The trustee moved for summary judgment and the Bankruptcy Court granted it. Pursuant to the Bankruptcy Code, 11 U.S.C. 544(a)(3), a bankruptcy trustee is permitted to void any transfer of a debtor’s property that would be voidable by a bona fide purchaser of real property. Pursuant to New Jersey’s race-notice recording statute, a bona fide purchaser without notice has a superior interest to a holder of an unrecorded deed as long as the bona fide purchaser perfected its interest before the unrecorded deed holder did. However, pursuant to the bankruptcy code, a bankruptcy trustee does not have to have knowledge in order to void a transfer. So, whether the trustee had actual knowledge of an unrecorded deed was immaterial. The bankruptcy code treats the trustee as if it had no knowledge. The trustee maintains the status of a bona fide purchaser without notice which is perfected as of the filing date of the bankruptcy petition. Therefore, the only question is that of perfection. If the trustee perfects its interest in the property before the unrecorded deed holder did, then the trustee can void that transfer. Since the trustee’s status as a bona fide purchaser whose interest is perfected as of the filing date of the bankruptcy petition, the trustee had a superior interest in the properties that trumped the partner’s interest (whose deed was recorded nearly a year after the bankruptcy filing) and that of his wife (whose deed was unrecorded).

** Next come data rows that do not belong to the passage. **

-- ==== Sys2Proof/Syntax.lean ====
section
/-! DEFINITION. The instructions of the Aurora VM core as syntax: one constructor of `Instr` per row of
spec/opcode_table.json (30_encoding.md R160). Register fields are register indices; an immediate is the 32-bit value that
R156 assembles from its field, so `WellFormed` says which values a field can hold. -/

namespace Sys2Proof

/-- The three instruction formats (R150 to R153). -/
inductive Format where
  /-- register-register (R151) -/
  | r
  /-- register-immediate, signed 16-bit (R152) -/
  | i
  /-- jump-immediate, signed 24-bit (R153) -/
  | j
  deriving DecidableEq, Repr

/-- The names of the 38 operations, the left-hand sides of the parameter OPCODE_MAP (R9, R160). -/
inductive Op where
  | add
  | sub
  | mul
  | div
  | mod
  | and
  | or
  | xor
  | cmp
  | test
  | slt
  | sle
  | seq
  | sne
  | loadi
  | move
  | jmp
  | jz
  | jnz
  | call
  | ret
  | syscall
  | halt
  | xchg
  | cas
  | faddAtomic
  | fadd
  | fsub
  | fmul
  | fdiv
  | fcmp
  | fcvt
  | icvt
  | fmov
  | vadd
  | vsub
  | vmul
  | vdot
  deriving DecidableEq, Repr

/-- All 38 operations, in the order of R160. -/
def Op.all : List Op :=
  [.add, .sub, .mul, .div, .mod, .and, .or, .xor, .cmp, .test,
   .slt, .sle, .seq, .sne, .loadi, .move, .jmp, .jz, .jnz, .call,
   .ret, .syscall, .halt, .xchg, .cas, .faddAtomic, .fadd, .fsub, .fmul, .fdiv,
   .fcmp, .fcvt, .icvt, .fmov, .vadd, .vsub, .vmul, .vdot]

/-- One instruction with its operands (R160). Fields of a format that an instruction does not use are not part of it
(R155). -/
inductive Instr where
  /-- ADD: add (R201) -/
  | add (rd rs1 rs2 : Reg)
  /-- SUB: subtract (R202) -/
  | sub (rd rs1 rs2 : Reg)
  /-- MUL: multiply, low word (R203) -/
  | mul (rd rs1 rs2 : Reg)
  /-- DIV: unsigned divide (R204) -/
  | div (rd rs1 rs2 : Reg)
  /-- MOD: unsigned remainder (R205) -/
  | mod (rd rs1 rs2 : Reg)
  /-- AND: bitwise and (R208) -/
  | and (rd rs1 rs2 : Reg)
  /-- OR: bitwise or (R209) -/
  | or (rd rs1 rs2 : Reg)
  /-- XOR: bitwise exclusive or (R210) -/
  | xor (rd rs1 rs2 : Reg)
  /-- CMP: compare, flags only (R211) -/
  | cmp (rs1 rs2 : Reg)
  /-- TEST: and, flags only (R212) -/
  | test (rs1 rs2 : Reg)
  /-- SLT: set if less than, signed (R213) -/
  | slt (rd rs1 rs2 : Reg)
  /-- SLE: set if less than or equal, signed (R214) -/
  | sle (rd rs1 rs2 : Reg)
  /-- SEQ: set if equal (R215) -/
  | seq (rd rs1 rs2 : Reg)
  /-- SNE: set if not equal (R216) -/
  | sne (rd rs1 rs2 : Reg)
  /-- LOADI: load immediate (R240) -/
  | loadi (rd : Reg) (imm : Word)
  /-- MOVE: register copy (R241) -/
  | move (rd rs1 : Reg)
  /-- JMP: unconditional jump (R261) -/
  | jmp (target : Word)
  /-- JZ: jump if zero (R262) -/
  | jz (target : Word)
  /-- JNZ: jump if not zero (R263) -/
  | jnz (target : Word)
  /-- CALL: call subroutine (R264) -/
  | call (target : Word)
  /-- RET: return from subroutine or interrupt (R265) -/
  | ret
  /-- SYSCALL: environment call (R290) -/
  | syscall
  /-- HALT: stop the CPU (R266) -/
  | halt
  /-- XCHG: atomic exchange (R310) -/
  | xchg (rd rs1 rs2 : Reg)
  /-- CAS: compare and swap (R311) -/
  | cas (rd rs1 rs2 : Reg)
  /-- FADD_ATOMIC: atomic fetch-and-add (integer) (R312) -/
  | faddAtomic (rd rs1 rs2 : Reg)
  /-- FADD: binary32 add (R331) -/
  | fadd (rd rs1 rs2 : Reg)
  /-- FSUB: binary32 subtract (R332) -/
  | fsub (rd rs1 rs2 : Reg)
  /-- FMUL: binary32 multiply (R333) -/
  | fmul (rd rs1 rs2 : Reg)
  /-- FDIV: binary32 divide (R334) -/
  | fdiv (rd rs1 rs2 : Reg)
  /-- FCMP: binary32 compare, flags only (R335) -/
  | fcmp (rs1 rs2 : Reg)
  /-- FCVT: signed integer to binary32 (R336) -/
  | fcvt (rd rs1 : Reg)
  /-- ICVT: binary32 to signed integer, truncating (R337) -/
  | icvt (rd rs1 : Reg)
  /-- FMOV: FP register move (R338) -/
  | fmov (rd rs1 : Reg)
  /-- VADD: lane-wise add (R371) -/
  | vadd (rd rs1 rs2 : Reg)
  /-- VSUB: lane-wise subtract (R372) -/
  | vsub (rd rs1 rs2 : Reg)
  /-- VMUL: lane-wise multiply, low byte (R373) -/
  | vmul (rd rs1 rs2 : Reg)
  /-- VDOT: dot product of the four lanes (R374) -/
  | vdot (rd rs1 rs2 : Reg)
  deriving DecidableEq, Repr

/-- The operation an instruction is a form of. -/
def Instr.op : Instr → Op
  | .add _ _ _ => .add
  | .sub _ _ _ => .sub
  | .mul _ _ _ => .mul
  | .div _ _ _ => .div
  | .mod _ _ _ => .mod
  | .and _ _ _ => .and
  | .or _ _ _ => .or
  | .xor _ _ _ => .xor
  | .cmp _ _ => .cmp
  | .test _ _ => .test
  | .slt _ _ _ => .slt
  | .sle _ _ _ => .sle
  | .seq _ _ _ => .seq
  | .sne _ _ _ => .sne
  | .loadi _ _ => .loadi
  | .move _ _ => .move
  | .jmp _ => .jmp
  | .jz _ => .jz
  | .jnz _ => .jnz
  | .call _ => .call
  | .ret => .ret
  | .syscall => .syscall
  | .halt => .halt
  | .xchg _ _ _ => .xchg
  | .cas _ _ _ => .cas
  | .faddAtomic _ _ _ => .faddAtomic
  | .fadd _ _ _ => .fadd
  | .fsub _ _ _ => .fsub
  | .fmul _ _ _ => .fmul
  | .fdiv _ _ _ => .fdiv
  | .fcmp _ _ => .fcmp
  | .fcvt _ _ => .fcvt
  | .icvt _ _ => .icvt
  | .fmov _ _ => .fmov
  | .vadd _ _ _ => .vadd
  | .vsub _ _ _ => .vsub
  | .vmul _ _ _ => .vmul
  | .vdot _ _ _ => .vdot

end Sys2Proof
end

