-- ==== Sys2Proof/Machine/ControlTransfer.lean ====
section
/-! DEFINITION. The control transfer instructions (42_control.md R261 to R266). A target is not checked here: a bad one
faults at the next fetch (R260). -/

namespace Sys2Proof.Machine

/-- JMP (R261). -/
def execJmp (target : Word) (s : State) : Result :=
  .next (s.jump (jumpTarget s target))

/-- JZ (R262). -/
def execJz (target : Word) (s : State) : Result :=
  .next (if s.flags.z then s.jump (jumpTarget s target) else s)

/-- JNZ (R263). -/
def execJnz (target : Word) (s : State) : Result :=
  .next (if s.flags.z then s else s.jump (jumpTarget s target))

/-- What CALL does: push the address of the next instruction, then jump (R264). -/
def callTo (s : State) (target : Word) : Except Exc State :=
  match s.push .push (s.pc + 4) with
  | .error e => .error e
  | .ok t => .ok (t.jump target)

/-- CALL (R264). -/
def execCall (target : Word) (s : State) : Result :=
  .next (s.orRaise (callTo s (jumpTarget s target)))

/-- RET (R265). -/
def execRet (s : State) : Result :=
  .next (s.orRaise s.popReturn)

/-- HALT (R266). -/
def execHalt (s : State) : Result :=
  .next { s with halted := true }

end Sys2Proof.Machine
end

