-- ==== Sys2Proof/Machine/Fsm.lean ====
section
/-! DEFINITION. The parts of the control FSM's step around an instruction's own rule, and the interrupt dispatcher
(60_exceptions.md R401 to R437). -/

namespace Sys2Proof.Machine

/-! ### Before the instruction (R402 to R404) -/

/-- The step ends with a result. -/
def State.ended (s : State) (r : StepResult) : State := { s with result := some r }

/-- A pending break request is cleared and halts the CPU (R403). -/
def State.takeBreak (s : State) : State := { s with breakRequest := false, halted := true }

/-- pc is at an enabled breakpoint (R404). -/
def State.atBreakpoint (s : State) : Bool := s.dbgEnabled && s.breakpoints.contains s.pc

/-- A step that runs no instruction: a break request, the Halted state, or a breakpoint, in that order (R401, R423). -/
def stepIdle (s : State) : Option State :=
  if s.breakRequest then some (s.takeBreak.ended .halted)
  else if s.halted then some (s.ended .halted)
  else if s.atBreakpoint then some (s.ended .paused)
  else none

/-! ### Fetch and decode (R406 to R408) -/

/-- `pc_written <- 0` at the start of an instruction; the step has no result yet (R401). -/
def State.begun (s : State) : State := { s with pcWritten := false, result := none }

/-- The word `w` of R401 kept for the instruction's rule and for the fault record (R422). -/
def State.setIr (s : State) (w : Word) : State := { s with ir := w }

/-- `Fetch(pc)` (R13, R406). -/
def fetchWord (s : State) : Except Exc Word :=
  match s.check .fetch s.pc 4 with
  | some r => .error (.memory .fetch s.pc 4 r)
  | none => .ok (s.loadWord s.pc)

/-- Fetch and decode: the instruction and the state it runs in, or the state with the fault recorded (R406 to R408). -/
def fetchDecode (s : State) : Except State (Instr × State) :=
  match fetchWord s.begun with
  | .error e => .error (s.begun.raise e)
  | .ok w =>
    match decodeWord s.params.opcodeMap w with
    | .error _ => .error ((s.begun.setIr w).raise .illegalOpcode)
    | .ok i => .ok (i, s.begun.setIr w)

/-! ### Retire (R410, R445, R446) -/

/-- The pc increment, unless the instruction wrote pc (R410). -/
def State.incrementPc (s : State) : State :=
  if s.pcWritten then s else { s with pc := s.pc + 4 }

/-- The counters of a retired instruction (R445, R446). -/
def State.count (s : State) : State :=
  { s with instructionCount := s.instructionCount + 1, cycleCount := s.cycleCount + 1 }

/-- Retiring an instruction that raised nothing. -/
def State.retire (s : State) : State := s.incrementPc.count

/-! ### The interrupt dispatcher (R433, R434, R437) -/

/-- Vector `i` is pending and enabled. -/
def State.ready (s : State) (i : Irq) : Bool := s.vec[i].pending && s.vec[i].enabled

/-- The lowest-numbered vector that is pending and enabled (R433, R434). -/
def State.readyVector (s : State) : Option Irq := (List.finRange 32).find? s.ready

/-- `dispatch()`: at most one vector; the push comes first, and a failed push is recorded with the vector's number (R433,
R437). -/
def dispatchIrq (s : State) : State :=
  if s.irqGlobalEnable then
    match s.readyVector with
    | none => s
    | some i =>
      match s.push (.irqPush i) s.pc with
      | .error e => s.raise e
      | .ok t => t.enterHandler i
  else s

/-! ### The end of a step (R401, R405, R411) -/

/-- The result of a step that retired an instruction, did not halt and ran the dispatcher (R405, R437). -/
def State.concluded (s : State) : State :=
  if s.result = some .fault then s
  else if s.singleStep then s.ended .paused
  else s.ended .continued

/-- What R401 does after an instruction's rule: a fault ends the step there; otherwise the instruction retires, and then the
step returns Halted or runs the dispatcher. -/
def finishStep (s : State) : State :=
  if s.result = some .fault then s
  else if s.retire.halted then s.retire.ended .halted
  else (dispatchIrq s.retire).concluded

end Sys2Proof.Machine
end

The Court also rejected the partner and his wife’s other arguments that since a state court found them to be owners of the property, the bankruptcy court was bound by that determination under the Rooker-Feldman doctrine. In doing so, the Court noted that the doctrine only applies to state court losers complaining of injuries suffered in state court judgments that were decided before a United States District Court proceedings commenced. In this case, the bankruptcy trustee was not a state court loser because he was not involved in the title dispute and therefore the doctrine did not bar the trustee from claiming its interest in the properties.